Regarding Claim 1 , Najork teaches an indexer that places items with similar 
properties into respective chunks wherein the properties are at least one of average 
time between change or average importance of documents comprising a particular 
chunk ("the document is assigned to a priority level subqueue based on a predefined 
set of criteria 282 are satisfied, including but not limited to: ...the document's rate of 
change, based on (a) its modification date and time" -See Col. 1 1 , lines 48-55; The 
documents (items) with similar importance (based on their rate of change) are placed in 
separate (queues) chunks with a corresponding priority level). 

Although Najork teaches properties being associated with their respective chunk, 
Najork does not teach storing these properties in a chunk map. 

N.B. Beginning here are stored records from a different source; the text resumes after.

/-- The largest payload of one record: LEN is 16 bits of 8-byte units, header included (R570). -/
def recMax : Nat := 524272

/-- Append a payload over as many records as it takes, each but the last with CONT (R570); `n` bounds their number. -/
def recPieces (typ : Nat) : Nat → List Byte → State → State
  | 0, _, s => s
  | n + 1, l, s =>
    if l.length ≤ recMax then s.recPut { typ := typ, cont := false, g := s.time.g, payload := l }
    else recPieces typ n (l.drop recMax) (s.recPut { typ := typ, cont := true, g := s.time.g, payload := l.take recMax })

/-- What a record of the bench is compared as in a replay, as WHAT of REC_RP_DIFF (R574, R584, R586): DRIVE, REFINE, a device's HEALTH, Squall outcomes. -/
def madeWhat (typ : Nat) (p : List Byte) : Option Nat :=
  if typ = 0x02 then some 1
  else if typ ≠ 0x0A then none
  else match le p 0 2 with
    | 11 => some 3
    | 12 => if byteAt p 24 = 1 then some 4 else none
    | 10 => if byteAt p 8 = 2 then some 5 else none
    | _ => none

/-- Record `typ` with a payload, at the present grid index, where the recorder is writing (R570, R571). In a replay nothing is recorded, and what
R584 compares is kept. -/
def recAppend (typ : Nat) (payload : List Byte) (s : State) : State :=
  if s.inReplay then
    match madeWhat typ payload with
    | some w => { s with recd := { s.recd with rpMade := s.recd.rpMade ++ [(w, payload)] } }
    | none => s
  else if s.recording then recPieces typ (payload.length / recMax + 1) payload s else s

/-- An EVENT record of a subtype (R574) (log entry 76 DEDUCED). -/
def recEvent (sub : Nat) (payload : List Byte) (s : State) : State :=
  s.recAppend 0x0A (bytesOf 2 sub ++ bytesOf 6 0 ++ payload)

/-- The internal address of a register (R471): of the base, of the tile window, or of a unit's own set (log entry 194 DEDUCED). -/
def intAddr (k : Nat) : Nat :=
  if k < 0x800000 then 0x7000000000 + (k - 0x100000)
  else if k < 0x1000000 then 0x5010000000 + (k - 0x800000)
  else 0x6000000000 + k % 0x1000000

/-- A REGWRITE record: an accepted write by the holder (R571). -/
def recWrite (u : Cu) (k : Nat) (v : Word) (s : State) : State :=
  s.recAppend 0x05 (bytesOf 8 (intAddr k) ++ bytesOf 4 v.toNat ++ bytesOf 1 (6 + u.num) ++ bytesOf 3 0)

/-! ### Writes to base registers (R342, R423) -/

/-- A write from a unit that does not hold the token is dropped at the base (R342, R423). -/
def dropWrite (u : Cu) (s : State) : State :=
  ((s.orReg (Reg.HL_STATUS u) 0x20).bump (Reg.HL_REFUSED u) 31 0 1).bump Reg.TKN_CNT1 15 0 1

/-- A write of unit `u` to a base register: dropped for a non-holder, else recorded and carried out (R342, R571). -/
def baseWrite (u : Cu) (k : Nat) (v : Word) (f : State → State) (s : State) : State :=
  if s.holds u then f (s.recWrite u k v) else s.dropWrite u

/-- Keep bits `mask` of `v` and the other bits of the register. -/
def maskWrite (k mask : Nat) (v : Word) (s : State) : State :=
  s.setReg k ((s.reg k &&& ~~~(BitVec.ofNat 32 mask)) ||| (v &&& BitVec.ofNat 32 mask))

/-- Write a register's RW bits, and its RWL bits where the block is not enabled; a write that would change an RWL bit of an
enabled block sets CFG_IGNORED instead (R12). -/
def rwlWrite (k rw rwl : Nat) (enabled : Bool) (cfgKey cfgBit : Nat) (v : Word) (s : State) : State :=
  if enabled then
    let s1 := s.maskWrite k rw v
    if (s.reg k ^^^ v) &&& BitVec.ofNat 32 rwl = 0 then s1 else s1.orReg cfgKey cfgBit
  else s.maskWrite k (rw ||| rwl) v

end State
end Sys2Proof.Machine
end

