-- ==== Sys2Proof/Machine/LoopOps.lean ====
section
/-! DEFINITION. The arithmetic of the element loops: demodulation (R221), the light trace (R223), the error (R224), the control law (R225), the
health figures (R238) and the marks they call for (R239), and what release and Gusts do to a loop (R222, R229). -/
namespace Sys2Proof.Machine

/-- The coefficients of a class in force (R243). -/
structure ClsVals where
  kp : Int
  ki : Int
  kd : Int
  delay : Nat
  lullSh : Nat
  demodSh : Nat
  dfSh : Nat
  sh : Nat
  amp : Nat
  floor : Int
  dimDb : Nat
  hlth0 : Word
  hlth1 : Word
  residFs : Nat
  deriving DecidableEq, Repr

namespace State

/-- A class register in force (R230). -/
def clsReg (s : State) (k : Nat) : Word := Tab.get (regReset s.part k) k s.loop.clsVals

/-- The class values in force (R243). -/
def clsVals (s : State) (n : Nat) : ClsVals :=
  let sh := s.clsReg (Reg.LOOP_SHAPE n)
  let li := s.clsReg (Reg.LOOP_LIGHT n)
  { kp := sext 32 (s.clsReg (Reg.LOOP_KP n)).toNat, ki := sext 32 (s.clsReg (Reg.LOOP_KI n)).toNat, kd := sext 32 (s.clsReg (Reg.LOOP_KD n)).toNat,
    delay := field sh 31 24, lullSh := field sh 19 16, demodSh := field sh 14 12, dfSh := field sh 10 8, sh := field sh 4 0,
    amp := min (field (s.clsReg (Reg.LOOP_AMP n)) 12 0) 4096, floor := sext 16 (field li 31 16), dimDb := field li 15 0,
    hlth0 := s.clsReg (Reg.LOOP_HLTH0 n), hlth1 := s.clsReg (Reg.LOOP_HLTH1 n), residFs := field (s.clsReg (Reg.LOOP_RESID_FS n)) 23 0 }

/-- The reference of the demodulator: the R100 table at full amplitude, DELAY ticks back (R221). -/
def demodRef (acc : BitVec 32) (tone delay : Nat) : Int :=
  let a := (acc - BitVec.ofNat 32 (delay * brzInc tone)).toNat
  let q := a / 2 ^ 30
  let i := a / 2 ^ 20 % 1024
  let v := if q % 2 = 1 then Maths.sineTab (1023 - i) else Maths.sineTab i
  if q ≥ 2 then -v else v

/-- One usable tap result enters the demodulator of a cell (R221). -/
def demodCell (cell : Nat) (value : Int) (s : State) : State :=
  let l := s.loopCell cell
  if !l.hasLoop then s
  else match s.armChan cell with
    | none => s
    | some ch =>
      let c := s.chan ch
      if !c.gated then s
      else
        let v := s.clsVals l.cls
        let prod := asr (value * demodRef c.acc c.tone v.delay) 15
        s.setLoopCell cell { l with st := { l.st with z := sext 32 (low 32 (l.st.z + asr (prod - l.st.z) v.demodSh)) }, n := l.n + 1 }

/-- The output link of stage `i` that feeds input link `l` of stage `i` + 1: the inverse of the wiring (R19, R20). -/
def unwire (g : Benes.Geo) (i l : Nat) : Nat :=
  if g.e = 2 ∧ i = 0 then Benes.wireIn g.ports l
  else if g.e = 2 ∧ i = 1 then Benes.wireOut g.ports l
  else
    let t := i - g.e
    if t + 1 < g.n then Benes.wireIn (g.ports / 2 ^ t) l else Benes.wireOut (g.ports / 2 ^ (2 * g.n - 3 - t)) l

/-- The fabric input port that feeds input link `l` of stage `i` (R223). -/
def backPort (g : Benes.Geo) (vec : Nat) : Nat → Nat → Nat
  | 0, l => l
  | i + 1, l => backPort g vec i (Benes.through g vec i (unwire g i l))

/-- The same in graph mode, from a link reference (R38): at most CELLS cells back. -/
def backRef (topo : List Nat) (vec : Nat) : Nat → Nat → Nat
  | 0, r => r % 512
  | n + 1, r =>
    if r ≥ 0x8000 then r % 512
    else
      let c := r / 2
      backRef topo vec n (topo.getD (2 * c + (if vec.testBit c then 1 - r % 2 else r % 2)) 0x8000)

/-- The port that feeds input `i` of a cell under the active vector (R223). -/
def feedPort (s : State) (cell i : Nat) : Nat :=
  if s.graph then
    match s.fab.fdr with
    | some f => backRef f.topo s.gst.activeVec f.cells (f.topo.getD (2 * cell + i) 0x8000)
    | none => 0
  else
    let g := s.geo
    let st := cell / g.half
    backPort g s.gst.activeVec st (2 * (cell % g.half) + i)

/-- POWER of an input port, absent in loss of light or at 0x8000 (R223). -/
def portLight (s : State) (p : Nat) : Option Int :=
  let w := s.reg (Reg.MON_PORT_PWR p)
  if bit w 16 ∨ field w 15 0 = 0x8000 then none else some (sext 16 (field w 15 0))

/-- s_light of a cell, none for DIM (R223) (log entry 213 DESIGN CHOICE). -/
def cellLight (s : State) (cell : Nat) : Option Int :=
  let l := s.loopCell cell
  match l.st.light with
  | 1 => some 1
  | 2 => some (-1)
  | 3 => none
  | _ =>
    let v := s.clsVals l.cls
    let weak (p : Option Int) : Bool := match p with | none => true | some x => decide (x < v.floor)
    let a := s.portLight (s.feedPort cell 0)
    let b := s.portLight (s.feedPort cell 1)
    if weak a && weak b then none
    else match a, b with
      | some x, some y => if (x - y).natAbs < v.dimDb then none else if y < x then some 1 else if x < y then some (-1) else some (if Config.lightTie x then 1 else -1)
      | some _, none => some 1
      | none, some _ => some (-1)
      | none, none => none

/-- The control law of one AUTO loop at a loop instant (R225): the new state, the code, and whether it saturates. -/
def loopLaw (v : ClsVals) (st : CellSt) (e : Int) (fresh inLull : Bool) (codeMin codeMax : Nat) : CellSt × Nat × Bool :=
  let sc (k : Int) : Int := if inLull then asr k v.lullSh else k
  let p := asr (sc v.kp * e) v.sh
  let ep := if fresh then e else st.ePrev
  let df := st.dfilt + asr (asr (sc v.kd * (e - ep)) v.sh - st.dfilt) v.dfSh
  let it := st.i + asr (sc v.ki * e) v.sh
  let lo : Int := ((codeMin + v.amp : Nat) : Int) * 65536
  let hi : Int := ((codeMax : Int) - (v.amp : Int)) * 65536
  let x := it + p + df
  let above := decide (x > hi)
  let under := !above && decide (x < lo)
  let out := if above then hi else if under then lo else x
  let i := if above then (if e ≤ 0 then it else st.i) else if under then (if 0 ≤ e then it else st.i) else it
  ({ st with i := clampI i lo hi, dfilt := df, ePrev := e, sat := above || under }, (asr (out + 0x8000) 16).toNat % 65536, above || under)

/-- The health figures of a counted instant of an AUTO cell (R238, R239) (log entries 73 DEDUCED, 212 DESIGN CHOICE). -/
def loopHealth (v : ClsVals) (st : CellSt) (e : Int) (code : Nat) (sat held : Bool) (codeMin codeMax : Nat) : CellSt :=
  let eff := min 255 ((code - codeMin) * 255 / max 1 (codeMax - codeMin))
  let m := (((st.m : Int) + asr ((e.natAbs : Int) - (st.m : Int)) 8).toNat) % 2 ^ 32
  let res := if v.residFs = 0 then Config.residAtZero m % 256 else min 255 (m * 255 / v.residFs)
  { st with effort := eff, m := m, resid := res,
            satcnt := if held then st.satcnt else if sat then min 0xFFFF (st.satcnt + 1) else 0,
            effortRun := if field v.hlth0 7 0 ≤ eff then min 0xFFFF (st.effortRun + 1) else 0,
            residRun := if field v.hlth0 15 8 ≤ res then min 0xFFFF (st.residRun + 1) else 0 }

/-- The mark a cell's figures call for: 0, WATCH or AVOID (R239). -/
def loopMark (v : ClsVals) (st : CellSt) : Nat :=
  let avoid := (decide (field v.hlth1 15 0 ≤ st.satcnt) && decide (st.satcnt ≠ 0)) || decide (1024 ≤ st.residRun) ||
    (decide (field v.hlth0 27 24 ≤ st.strikes) && decide (st.strikes ≠ 0))
  let watch := decide (1024 ≤ st.effortRun) || decide (field v.hlth0 23 16 ≤ st.throw) || decide (1 ≤ st.strikes)
  if avoid then 2 else if watch then 1 else 0

/-- Preset of a cell's integrator to a code in whole LSB (R228, R229): dfilt, z and n clear, e_prev from the next error. -/
def presetCell (cell code : Nat) (s : State) : State :=
  let l := s.loopCell cell
  if !l.hasLoop then s
  else s.setLoopCell cell { l with st := { l.st with i := (code : Int) * 65536, dfilt := 0, z := 0 }, n := 0, fresh := true, presetDue := false }

/-- Release from hold or PARK presets every looped cell to its active arm's DRV_HOLD.LOGICAL (R106, R229). -/
def presetHeld (s : State) : State :=
  s.loop.cells.foldl (fun (s : State) e => match s.armChan e.1 with
    | some ch => s.presetCell e.1 (s.chan ch).holdL
    | none => s) s

/-- Loops compute: LOOP_CTRL.EN with the fabric driven, a holder and no safe state (R234) (log entry 184 DEDUCED). -/
def loopsRun (s : State) : Bool := s.rbit Reg.LOOP_CTRL 0 && s.fabOn && !s.heldNow && s.holder.isSome && !s.drv.held

/-- PERIOD, a value out of range taken as 320 (R218, R241). -/
def loopPeriod (s : State) : Nat := let p := s.fld Reg.LOOP_CTRL 26 16; if 80 ≤ p ∧ p ≤ 1600 then p else 320

end State
end Sys2Proof.Machine
end

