-- ==== Sys2Proof/Machine/Gust.lean ====
section
/-! DEFINITION. Gusts (R190–R214): verification of the changed paths, the commit on the trigger clock, Lulls and their ends, and the triggers by
descriptor, schedule and pin. -/
namespace Sys2Proof.Machine

namespace State

/-! ### Paths (R200) -/

/-- The path to an output under a vector: its cells and the input that feeds it. In graph mode it is traced back from the output's reference. -/
def backTrace (topo : List Nat) (vec : Nat) : Nat → Nat → List Nat × Nat
  | 0, r => ([], r % 512)
  | n + 1, r =>
    if r ≥ 0x8000 then ([], r % 512)
    else
      let c := r / 2
      let x := backTrace topo vec n (topo.getD (2 * c + (if vec.testBit c then 1 - r % 2 else r % 2)) 0x8000)
      (c :: x.1, x.2)

/-- Every completed path of a vector, by output: cells and input. -/
def paths (s : State) (vec : Nat) : List (Nat × List Nat × Nat) :=
  if s.graph then
    match s.fab.fdr with
    | some f => (List.range s.nPorts).map (fun q => (q, backTrace f.topo vec f.cells (f.topo.getD (2 * f.cells + q) 0x8000)))
    | none => []
  else (List.range s.nPorts).map (fun p => let x := Benes.path s.geo vec p; (x.2, x.1, p))

/-- The inputs that a slot's map names, by output (R23); none in graph mode. -/
def namedPairs (x : Slot) : List (Nat × Nat) :=
  let m := wideMap x.map
  (m.zip (List.range m.length)).filterMap (fun e => if e.1 = 0x3FF then none else some (e.2, e.1))

/-- The changed ports of a transition (R200): output, input and whether the new map names it. -/
def changedPorts (s : State) (old new : Nat) (named : List (Nat × Nat)) (cells : List Nat) : List (Nat × Nat × Bool) :=
  let was := s.paths old
  ((s.paths new).filter (fun e => e.2.1.any (fun c => cells.contains c) ||
    decide ((Tab.find e.1 was).map Prod.snd ≠ some e.2.2))).map (fun e => (e.1, e.2.2, named.any (fun x => decide (x.1 = e.1))))

/-! ### Verdicts (R201–R204) -/

/-- One verdict nibble (R208). -/
def setVres (q code : Nat) (s : State) : State := s.setField (Reg.GST_VRES (q / 8)) (4 * (q % 8) + 3) (4 * (q % 8)) code
def vres (s : State) (q : Nat) : Nat := s.fld (Reg.GST_VRES (q / 8)) (4 * (q % 8) + 3) (4 * (q % 8))
def clearVres (s : State) : State := (List.range 64).foldl (fun (s : State) i => s.setReg (Reg.GST_VRES i) 0) s

/-- The fast-lane power of a port side and its flags (R148, R201). -/
def fastPower (s : State) (port : Nat) (out : Bool) : Int × Nat :=
  match s.monOf (if out then 5 else 4) port with
  | none => (-32768, 0)
  | some ch => let m := s.monCh ch; (powerOf m.fast m.gain (s.rnat (sideK port out)) 15, m.fastFl)

/-- The verdict of one port and its loss L (R201, R202). -/
def judgePort (v : Verify) (q p : Nat) (s : State) : Nat × Int :=
  let i := s.fastPower p false
  let o := s.fastPower q true
  let bad (f : Nat) : Bool := decide (f &&& 0x47 ≠ 0)
  if bad i.2 || bad o.2 then (5, 0)
  else if i.1 = -32768 || decide (i.1 < sext 16 (field v.vfloor 15 0)) || s.rbit (sidePwr p false) 16 then (4, 0)
  else
    let l := clampI (i.1 - o.1) (-32768) 32767
    let exp : Int := (field v.vloss 15 0 : Nat)
    let tol : Int := (field v.vloss 31 16 : Nat)
    if ((l - exp).natAbs : Int) ≤ tol then (1, l) else if l > exp + tol then (2, l) else (3, l)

Evans teaches a chunk map that stores properties associated with chunks {"the 
system 100 stores auxiliary information pertaining to the encountered web sites in 
database 400"- See [0032]) wherein the chunk map is employed to facilitate an 
incremental web re-crawl ("The system uses the auxiliary information to determine how 
often to conduct a recrawl. How often and when a recrawl is to be conducted may be 
determined statistically, heuristically, and/or by user input" - See [0033]). 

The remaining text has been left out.